_Assignment_.
Give the data again exactly, from its opening line through the line in which "namespace Sys2Proof.Tests" appears.

[Collected data]
--------
-- ==== Sys2Proof/Tests/Slice0.lean ====
section
/-!
SUPPORT. Tests whose expected results come from the spec (95_test_vectors.md and the rules' own examples, named in each comment), the
smoke tests of the well-formedness checks, and for every statement with hypotheses a witness that meets them.
-/

namespace Sys2Proof.Tests

open Sys2Proof.Machine

/-! ## Helpers -/

/-- The next state, where there is one. -/
def stateOf : Answer → Option State
  | .next t => some t
  | .fault _ => none
  | .refused _ => none

/-- The refusal, where there is one. -/
def refusalOf : Answer → Option Refusal
  | .next _ => none
  | .fault _ => none
  | .refused r => some r

/-- What field `f` of the next state is after `i` on `s`. -/
def after {α : Type} (i : Instr) (s : State) (f : State → α) : Option α := (stateOf (exec i s)).map f

/-- The power state P of 95_test_vectors.md. -/
abbrev P : State := State.reset

/-- A queue of depth 8 that holds these bytes from slot 0 on. -/
def queueOf (bytes : List Byte) : Queue :=
  { fifo := bytes ++ List.replicate (8 - bytes.length) 0#8, read := 0, write := bytes.length % 8, empty := bytes.isEmpty }

/-- `s` with these unread command bytes. -/
def withCmd (bytes : List Byte) (s : State) : State := { s with cmd := queueOf bytes }

/-- `s` with these unread status bytes. -/
def withSts (bytes : List Byte) (s : State) : State := { s with sts := { s.sts with toQueue := queueOf bytes } }

/-- `s` with these interrupt flags. -/
def withIrq (dec xfer cmd : IrqSource) (out : Bool) (s : State) : State := { s with irq := ⟨dec, xfer, cmd⟩, irqOut := out }

/-- An idle source, an enabled one, a pending one, and one that is both. -/
abbrev idle : IrqSource := ⟨false, false⟩
abbrev enabled : IrqSource := ⟨true, false⟩
abbrev pending : IrqSource := ⟨false, true⟩
abbrev asserting : IrqSource := ⟨true, true⟩

/-- `P` with a transfer changed. -/
def withXfer (f : Transfer → Transfer) (s : State) : State := { s with xfer := f s.xfer }

/-! ## Well-formedness smoke tests: one ill-formed term for each check -/

theorem test_wf_lenHi_refuses : ¬ (Instr.peerLenHi 0x10#8).WellFormed := by decide
theorem test_wf_lenHi_accepts : (Instr.peerLenHi 0x0F#8).WellFormed := by decide
theorem test_params_stsDepth_refuses : ¬ ({ Params.default with stsIndexBits := 0 } : Params).Legal := by decide
theorem test_params_cntWidth_refuses : ¬ ({ Params.default with cntWidth := 0 } : Params).Legal := by decide
theorem test_params_dests_length_refuses : ¬ ({ Params.default with cpuReadDests := [2#2] } : Params).Legal := by decide
theorem test_params_dests_repeat_refuses : ¬ ({ Params.default with cpuReadDests := [2#2, 2#2] } : Params).Legal := by decide
theorem test_queue_length_refuses : ¬ Queue.Wf 8 ⟨[], 0, 0, true⟩ := by decide
theorem test_queue_read_refuses : ¬ Queue.Wf 8 { queueOf [1#8] with read := 8 } := by decide
theorem test_queue_write_refuses : ¬ Queue.Wf 8 { queueOf [1#8] with write := 8 } := by decide
theorem test_queue_empty_refuses : ¬ Queue.Wf 8 { queueOf [1#8] with empty := true } := by decide
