-- ==== Sys2Proof/Syntax.lean ====
section
/-!
DEFINITION. Syntax.lean: the commands of the block, one constructor of `Instr` for each row of the opcode table.
No row of the table has bits or fields; the operands are the model's, read from the rule that each row cites (log entry 1).
-/
namespace Sys2Proof

/-- The element width of a vector instruction (R230). -/
inductive Sew where
  | s8 | s16 | s32 | s64
deriving DecidableEq, Repr, Inhabited

/-- What ends a stream descriptor early: a gather or scatter index out of range (R192), a refused or failed remote access (R193), the gather time limit (R194) or a reset. -/
inductive StreamEnd where
  | gather
  | remoteRefused (code : Byte)
  | quota
  | timeout
  | remoteReset
deriving DecidableEq, Repr

/-- How a packet's header arrives (R351): whole; with uncorrectable words, whose bits are set; or with a reserved opcode or field, which is a header that
`decodeHeader` does not read. -/
inductive HdrState where
  | ok
  | ue (words : Byte)
  | bad
deriving DecidableEq, Repr, Inhabited

/-- What happens to a packet on its way (R351): its header, and the number of single-bit errors corrected. -/
structure Transit where
  hdr : HdrState := .ok
  corrected : Nat := 0
deriving DecidableEq, Repr, Inhabited

/-- How a register is reached: over BAR0 with an access of `size` bytes at `off` (R11), which travels as MRD or MWR (R332), by the MRD or MWR that arrived over port `n` and
waits at family control under an entry of the port (R406), or as system register `n` of tile `t` (R212). -/
inductive RegAccess where
  | bar0 (off size : Nat) (way : Transit := {})
  | link (n : Port) (txid : BitVec 16)
  | sys (t : Tile) (n : Fin 2048)
deriving DecidableEq, Repr

/-- The tile whose oldest post to an engine travels there as a POST (R332). -/
structure Poster where
  tile : Tile
  way : Transit := {}
deriving DecidableEq, Repr

/-- The station that an MCMD comes from, and its way. -/
structure Requester where
  stn : Station
  way : Transit := {}
deriving DecidableEq, Repr

/-- The originator of a packet of a collective (R331, R434): the sender's index in its group, and the packet's station, TXID, tag, epoch and way. -/
structure Sender where
  index : Nat := 0
  stn : BitVec 11 := 1132
  txid : BitVec 16 := 0
  tag : BitVec 7 := 0
  epoch : Byte := 0
  way : Transit := {}
deriving DecidableEq, Repr, Inhabited

/-- The header flit of a network packet (R331), and what happens to the packet on its way (R351). -/
structure Packet where
  vc : BitVec 2 := 1
  opcode : BitVec 6 := 0
  dflits : BitVec 4 := 0
  tag : BitVec 7 := 0x40
  retrySafe : Bool := false
  hint : BitVec 2 := 0
  reqEpoch : Byte := 0
  rspEpoch : Byte := 0
  code : Byte := 0
  txid : BitVec 16 := 0
  srcStn : BitVec 11 := 0
  dstStn : BitVec 11 := 0
  dstUnit : BitVec 32 := 0
  addr : Word := 0
  bytesM1 : BitVec 9 := 0
  poison : Byte := 0
  retryAfter : BitVec 32 := 0
  oparg : List Byte := []
  way : Transit := {}
deriving DecidableEq, Repr, Inhabited

/-- What the packets of a stream descriptor met on their way (R351): the packets with corrected errors or a damaged header, and the elements, by stream and index in it, whose data
arrived with an uncorrectable word. -/
structure StreamNet where
  hurt : List Packet := []
  ue : List (Nat × Nat) := []
deriving DecidableEq, Repr, Inhabited

/-- How a stream descriptor ran (R210, R351): the tclk it waited, and what its packets met. -/
structure StreamRun where
  stall : Nat := 0
  net : StreamNet := {}
deriving DecidableEq, Repr, Inhabited

/-- A place in a stream descriptor (R199): a stream, and an element of the rectangle in row-major order. -/
structure StreamPlace where
  stream : Fin 6
  elem : Nat
deriving DecidableEq, Repr, Inhabited

/-- The command of a sequencer that ends, and those of its packets that met errors (R249, R351). -/
structure SolvDone where
  seq : BitVec 16
  hurt : List Packet
deriving DecidableEq, Repr, Inhabited

/-- Bytes 4 to 7 of LOCATION_ASSIGN (R394): the slot, and the reserved bytes. -/
structure SlotBytes where
  slot : Byte
  rest : List Byte
deriving DecidableEq, Repr, Inhabited

/-- A vendor-defined message of the management port (R578): its command byte, and the bytes after it. -/
structure VdmBytes where
  cmd : Byte
  rest : List Byte
deriving DecidableEq, Repr, Inhabited

/-- A read of BAR2 (R351, R566): its length, what its packet meets, and whether a word of the answer's data arrives uncorrectable. -/
structure Bar2Read where
  len : Nat
  way : Transit
  ue : Bool
deriving DecidableEq, Repr, Inhabited

/-- What a write of BAR2 carries beside its data (R351, R602): the poison flag, and what the packet of its first piece meets. -/
structure Bar2Mark where
  ep : Bool
  way : Transit
deriving DecidableEq, Repr, Inhabited

/-- A flit of a link slot (R331, R360): a header, or 64 bytes of data. -/
inductive Flit where
  | head (p : Packet)
  | body (bytes : List Byte)
deriving DecidableEq, Repr, Inhabited

/-- A slot of a frame that holds a flit, with its VC of SLOTVC (R360). -/
structure Slot where
  vc : BitVec 2 := 1
  flit : Flit
deriving DecidableEq, Repr, Inhabited

/-- A frame of a fabric link as a receiver sees it (R360, R362): the control fields, whether the codewords decode, FCS matches and TAG verifies,
the codewords counted with the frame that FEC could not correct (a codeword may carry parts of two frames and counts once, R390), the symbols that FEC corrected, and the slots that hold a flit, in order. -/
structure Frame where
  seq : BitVec 16 := 0
  ack : BitVec 16 := 0
  nak : Bool := false
  swapReq : Bool := false
  swapAck : Bool := false
  lane : BitVec 4 := 0
  swapSeq : BitVec 16 := 0
  credit : List Byte := []
  fcount : Word := 0
  fecOk : Bool := true
  fecUe : Nat := 0
  fecCorrected : Nat := 0
  fcsOk : Bool := true
  tagOk : Bool := true
  slots : List Slot := []
deriving DecidableEq, Repr, Inhabited

/-- The argument of a READY (R431). -/
structure ReadyRec where
  ctag : BitVec 32 := 0
  hash : Word := 0
  op : Byte := 0
  rfmt : Byte := 0
  vlen : Word := 0
  root : BitVec 16 := 0
  t : BitVec 16 := 0
  index : BitVec 16 := 0
  invar : Bool := false
  count : Word := 0
  via : Sender := {}
deriving DecidableEq, Repr, Inhabited

/-- One CDATA packet (R434): the phase it belongs to, the sender's index, the byte offset and the bytes, with the poisoned flits. -/
structure CollData where
  ctag : BitVec 32 := 0
  sender : Nat := 0
  phase : Nat := 1
  offset : Nat := 0
  data : List Byte := []
  poison : Byte := 0
  via : Sender := {}
deriving DecidableEq, Repr, Inhabited

/-- The counts of R499 of one partition in one quadrant for one control period, indices 0 to 11. -/
structure Activity where
  part : Part
  quad : Fin 16
  counts : List Nat
deriving DecidableEq, Repr

/-- One sample of the five regulators in mW: VIN_CORE_D0 to VIN_CORE_D3 and VIN_AUX (R501); `none`: the regulator does not answer. -/
structure Rails where
  core : List (Option Nat)
  aux : Option Nat
deriving DecidableEq, Repr

/-- One reading of the 16 quadrant sensors and the 4 stacked-memory sensors in degrees (R515). -/
structure Temps where
  quads : List Nat
  mems : List Nat
deriving DecidableEq, Repr

/-- The report of the start-up step that ends (R553, R557): whether it passed, the instances that failed in it (quadrant bits 4d + q, die, channel, bank
or unit bits, by step), the row skips that BOOT_08 maps as 4 * quadrant + row with SKIP (R37), and the FAIL_STEP of each channel that BOOT_11 failed (R308). -/
structure BootReport where
  pass : Bool := true
  mask : BitVec 32 := 0
  solder : List (Nat × Nat) := []
  /-- rows that the memory self-test marks failing: physical tile index, and 2048 * tier + row (R304) -/
  rows : List (Nat × Nat) := []
  chanFail : List (Nat × Nat) := []
deriving DecidableEq, Repr

/-- The two paths of an SPDM responder (R589). -/
inductive SpdmPath where
  | mctp | doe
deriving DecidableEq, Repr, Inhabited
--------
_Solved problem_.
-- ==== Sys2Proof/Tests/Slice0.lean ====
section
/-!
SUPPORT. Tests whose expected results come from the spec (95_test_vectors.md and the rules' own examples, named in each comment), the
smoke tests of the well-formedness checks, and for every statement with hypotheses a witness that meets them.
-/

namespace Sys2Proof.Tests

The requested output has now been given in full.